▶ **Instructions to follow**: Find "w => w.msn.toNat" in the records that follow; print that line and each subsequent line through the last one, verbatim and with nothing added.

▶ **Available records**:
==*==

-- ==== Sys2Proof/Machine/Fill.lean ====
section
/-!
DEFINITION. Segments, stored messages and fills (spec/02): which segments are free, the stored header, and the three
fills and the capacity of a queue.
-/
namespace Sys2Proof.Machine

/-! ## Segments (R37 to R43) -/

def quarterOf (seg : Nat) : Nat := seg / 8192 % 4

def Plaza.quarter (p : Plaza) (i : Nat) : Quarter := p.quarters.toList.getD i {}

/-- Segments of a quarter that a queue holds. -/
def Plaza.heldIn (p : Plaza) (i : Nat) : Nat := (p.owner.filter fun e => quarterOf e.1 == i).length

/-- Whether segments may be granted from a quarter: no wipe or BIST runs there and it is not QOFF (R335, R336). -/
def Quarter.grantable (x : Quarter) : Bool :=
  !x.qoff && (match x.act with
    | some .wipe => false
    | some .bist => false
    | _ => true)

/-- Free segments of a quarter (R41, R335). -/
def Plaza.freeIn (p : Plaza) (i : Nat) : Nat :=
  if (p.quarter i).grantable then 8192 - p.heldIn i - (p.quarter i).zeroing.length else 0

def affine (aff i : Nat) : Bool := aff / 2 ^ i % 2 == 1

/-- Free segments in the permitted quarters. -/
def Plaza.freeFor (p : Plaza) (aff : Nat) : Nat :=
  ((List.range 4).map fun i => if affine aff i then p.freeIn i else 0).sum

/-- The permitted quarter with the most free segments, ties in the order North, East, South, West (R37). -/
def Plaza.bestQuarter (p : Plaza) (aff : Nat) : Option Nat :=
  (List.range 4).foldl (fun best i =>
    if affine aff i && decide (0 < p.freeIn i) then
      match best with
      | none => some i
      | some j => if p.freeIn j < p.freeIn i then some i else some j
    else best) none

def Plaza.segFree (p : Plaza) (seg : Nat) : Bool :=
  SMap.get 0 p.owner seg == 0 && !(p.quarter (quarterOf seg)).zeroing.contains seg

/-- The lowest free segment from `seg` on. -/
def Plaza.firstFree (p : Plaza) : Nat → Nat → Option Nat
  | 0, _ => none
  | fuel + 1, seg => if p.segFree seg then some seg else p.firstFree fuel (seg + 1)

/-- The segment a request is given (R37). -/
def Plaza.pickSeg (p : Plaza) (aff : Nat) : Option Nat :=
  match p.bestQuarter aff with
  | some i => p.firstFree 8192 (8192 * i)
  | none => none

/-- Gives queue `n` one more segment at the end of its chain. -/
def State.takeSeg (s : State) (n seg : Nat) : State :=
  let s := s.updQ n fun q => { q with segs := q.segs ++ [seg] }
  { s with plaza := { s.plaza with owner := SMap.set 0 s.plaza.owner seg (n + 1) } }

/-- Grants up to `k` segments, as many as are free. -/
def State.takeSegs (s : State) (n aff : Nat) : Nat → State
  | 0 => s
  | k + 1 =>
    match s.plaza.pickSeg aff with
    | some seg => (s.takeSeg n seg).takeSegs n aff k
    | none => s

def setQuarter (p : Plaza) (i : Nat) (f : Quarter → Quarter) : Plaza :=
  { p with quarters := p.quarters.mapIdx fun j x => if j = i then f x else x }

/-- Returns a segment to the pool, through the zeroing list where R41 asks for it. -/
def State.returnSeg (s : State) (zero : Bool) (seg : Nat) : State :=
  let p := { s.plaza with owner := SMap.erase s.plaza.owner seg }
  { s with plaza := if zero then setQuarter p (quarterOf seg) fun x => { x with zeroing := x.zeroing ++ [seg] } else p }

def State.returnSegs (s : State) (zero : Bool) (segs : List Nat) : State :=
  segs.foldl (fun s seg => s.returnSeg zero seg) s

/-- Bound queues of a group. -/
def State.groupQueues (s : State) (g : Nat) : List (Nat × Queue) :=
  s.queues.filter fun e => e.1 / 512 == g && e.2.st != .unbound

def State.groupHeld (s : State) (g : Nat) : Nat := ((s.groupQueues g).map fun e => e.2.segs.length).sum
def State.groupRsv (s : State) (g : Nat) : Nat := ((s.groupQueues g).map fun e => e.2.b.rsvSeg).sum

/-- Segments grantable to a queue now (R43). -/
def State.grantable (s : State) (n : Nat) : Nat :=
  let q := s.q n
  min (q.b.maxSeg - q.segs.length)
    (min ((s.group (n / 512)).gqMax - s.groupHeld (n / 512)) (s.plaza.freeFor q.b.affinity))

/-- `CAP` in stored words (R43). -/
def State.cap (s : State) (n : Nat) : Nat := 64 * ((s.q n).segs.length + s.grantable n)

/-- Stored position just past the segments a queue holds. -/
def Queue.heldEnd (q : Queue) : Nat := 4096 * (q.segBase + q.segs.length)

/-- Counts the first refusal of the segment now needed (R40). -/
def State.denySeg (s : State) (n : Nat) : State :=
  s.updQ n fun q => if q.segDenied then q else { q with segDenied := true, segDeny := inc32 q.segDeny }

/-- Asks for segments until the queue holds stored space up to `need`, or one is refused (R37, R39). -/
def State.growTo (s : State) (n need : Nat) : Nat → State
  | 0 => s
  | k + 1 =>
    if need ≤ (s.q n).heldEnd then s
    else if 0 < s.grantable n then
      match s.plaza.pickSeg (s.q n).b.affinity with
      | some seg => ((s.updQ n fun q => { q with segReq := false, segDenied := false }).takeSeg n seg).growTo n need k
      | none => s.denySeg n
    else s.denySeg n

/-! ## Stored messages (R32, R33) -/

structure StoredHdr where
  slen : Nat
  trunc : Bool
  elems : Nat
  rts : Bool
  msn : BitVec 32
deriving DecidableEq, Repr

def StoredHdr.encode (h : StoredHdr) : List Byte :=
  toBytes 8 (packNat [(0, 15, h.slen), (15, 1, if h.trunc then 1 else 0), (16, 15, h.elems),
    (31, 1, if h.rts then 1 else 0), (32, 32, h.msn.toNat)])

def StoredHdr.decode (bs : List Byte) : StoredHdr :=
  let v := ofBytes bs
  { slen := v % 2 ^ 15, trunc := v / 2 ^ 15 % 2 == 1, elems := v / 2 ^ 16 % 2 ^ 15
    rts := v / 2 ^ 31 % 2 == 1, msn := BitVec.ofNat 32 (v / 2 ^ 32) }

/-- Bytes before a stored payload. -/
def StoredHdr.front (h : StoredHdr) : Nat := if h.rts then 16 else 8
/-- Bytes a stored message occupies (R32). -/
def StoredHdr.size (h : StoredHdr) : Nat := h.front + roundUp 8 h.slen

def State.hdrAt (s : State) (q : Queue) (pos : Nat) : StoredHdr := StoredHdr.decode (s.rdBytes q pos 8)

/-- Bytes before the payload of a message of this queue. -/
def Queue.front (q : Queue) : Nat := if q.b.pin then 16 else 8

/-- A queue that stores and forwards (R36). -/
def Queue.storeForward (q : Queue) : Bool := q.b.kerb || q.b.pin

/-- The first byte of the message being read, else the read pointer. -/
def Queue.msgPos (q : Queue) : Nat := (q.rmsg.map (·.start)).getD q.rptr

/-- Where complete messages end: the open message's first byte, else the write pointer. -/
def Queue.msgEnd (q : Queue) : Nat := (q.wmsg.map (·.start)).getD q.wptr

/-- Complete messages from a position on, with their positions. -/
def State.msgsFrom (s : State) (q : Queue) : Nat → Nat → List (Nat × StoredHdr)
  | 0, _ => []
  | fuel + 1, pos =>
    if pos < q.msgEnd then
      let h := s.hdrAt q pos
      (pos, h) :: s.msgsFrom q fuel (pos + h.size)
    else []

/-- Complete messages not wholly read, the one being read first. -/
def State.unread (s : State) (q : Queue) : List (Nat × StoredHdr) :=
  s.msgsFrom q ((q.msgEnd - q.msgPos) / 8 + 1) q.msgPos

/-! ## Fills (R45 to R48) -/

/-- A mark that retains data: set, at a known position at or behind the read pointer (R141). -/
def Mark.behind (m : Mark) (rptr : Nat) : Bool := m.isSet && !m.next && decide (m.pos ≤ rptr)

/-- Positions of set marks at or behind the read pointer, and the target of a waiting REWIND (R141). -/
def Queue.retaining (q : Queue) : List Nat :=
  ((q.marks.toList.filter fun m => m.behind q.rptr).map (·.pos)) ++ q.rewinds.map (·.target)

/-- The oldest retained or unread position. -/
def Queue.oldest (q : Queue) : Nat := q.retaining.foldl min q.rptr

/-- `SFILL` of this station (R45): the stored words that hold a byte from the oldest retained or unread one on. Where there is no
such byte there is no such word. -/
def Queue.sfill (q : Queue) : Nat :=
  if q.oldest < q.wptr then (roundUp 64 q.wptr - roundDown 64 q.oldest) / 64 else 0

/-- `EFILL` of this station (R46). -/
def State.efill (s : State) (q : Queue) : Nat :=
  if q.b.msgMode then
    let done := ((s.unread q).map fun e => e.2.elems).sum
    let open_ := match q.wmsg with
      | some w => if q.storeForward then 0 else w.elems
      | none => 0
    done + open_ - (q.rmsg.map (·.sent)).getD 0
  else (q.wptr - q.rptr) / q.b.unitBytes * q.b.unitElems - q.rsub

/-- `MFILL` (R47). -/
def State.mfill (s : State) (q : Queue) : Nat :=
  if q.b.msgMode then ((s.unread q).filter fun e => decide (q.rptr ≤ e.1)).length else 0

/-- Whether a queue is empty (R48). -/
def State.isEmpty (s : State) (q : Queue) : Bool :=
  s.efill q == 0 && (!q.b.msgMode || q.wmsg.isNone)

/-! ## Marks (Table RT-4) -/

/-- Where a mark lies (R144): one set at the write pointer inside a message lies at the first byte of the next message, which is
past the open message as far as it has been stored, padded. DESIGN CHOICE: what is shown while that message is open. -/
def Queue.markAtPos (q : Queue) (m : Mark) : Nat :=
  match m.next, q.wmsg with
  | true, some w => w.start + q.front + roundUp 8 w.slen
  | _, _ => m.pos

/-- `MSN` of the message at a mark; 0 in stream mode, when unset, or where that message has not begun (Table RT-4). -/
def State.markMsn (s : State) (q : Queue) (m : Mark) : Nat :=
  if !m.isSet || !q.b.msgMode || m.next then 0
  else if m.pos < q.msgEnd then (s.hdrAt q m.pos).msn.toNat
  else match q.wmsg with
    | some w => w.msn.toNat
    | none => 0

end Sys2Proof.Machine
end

==*==

▶ **Response area**:
    | some w => w.msn.toNat
    | none => 0

end Sys2Proof.Machine
end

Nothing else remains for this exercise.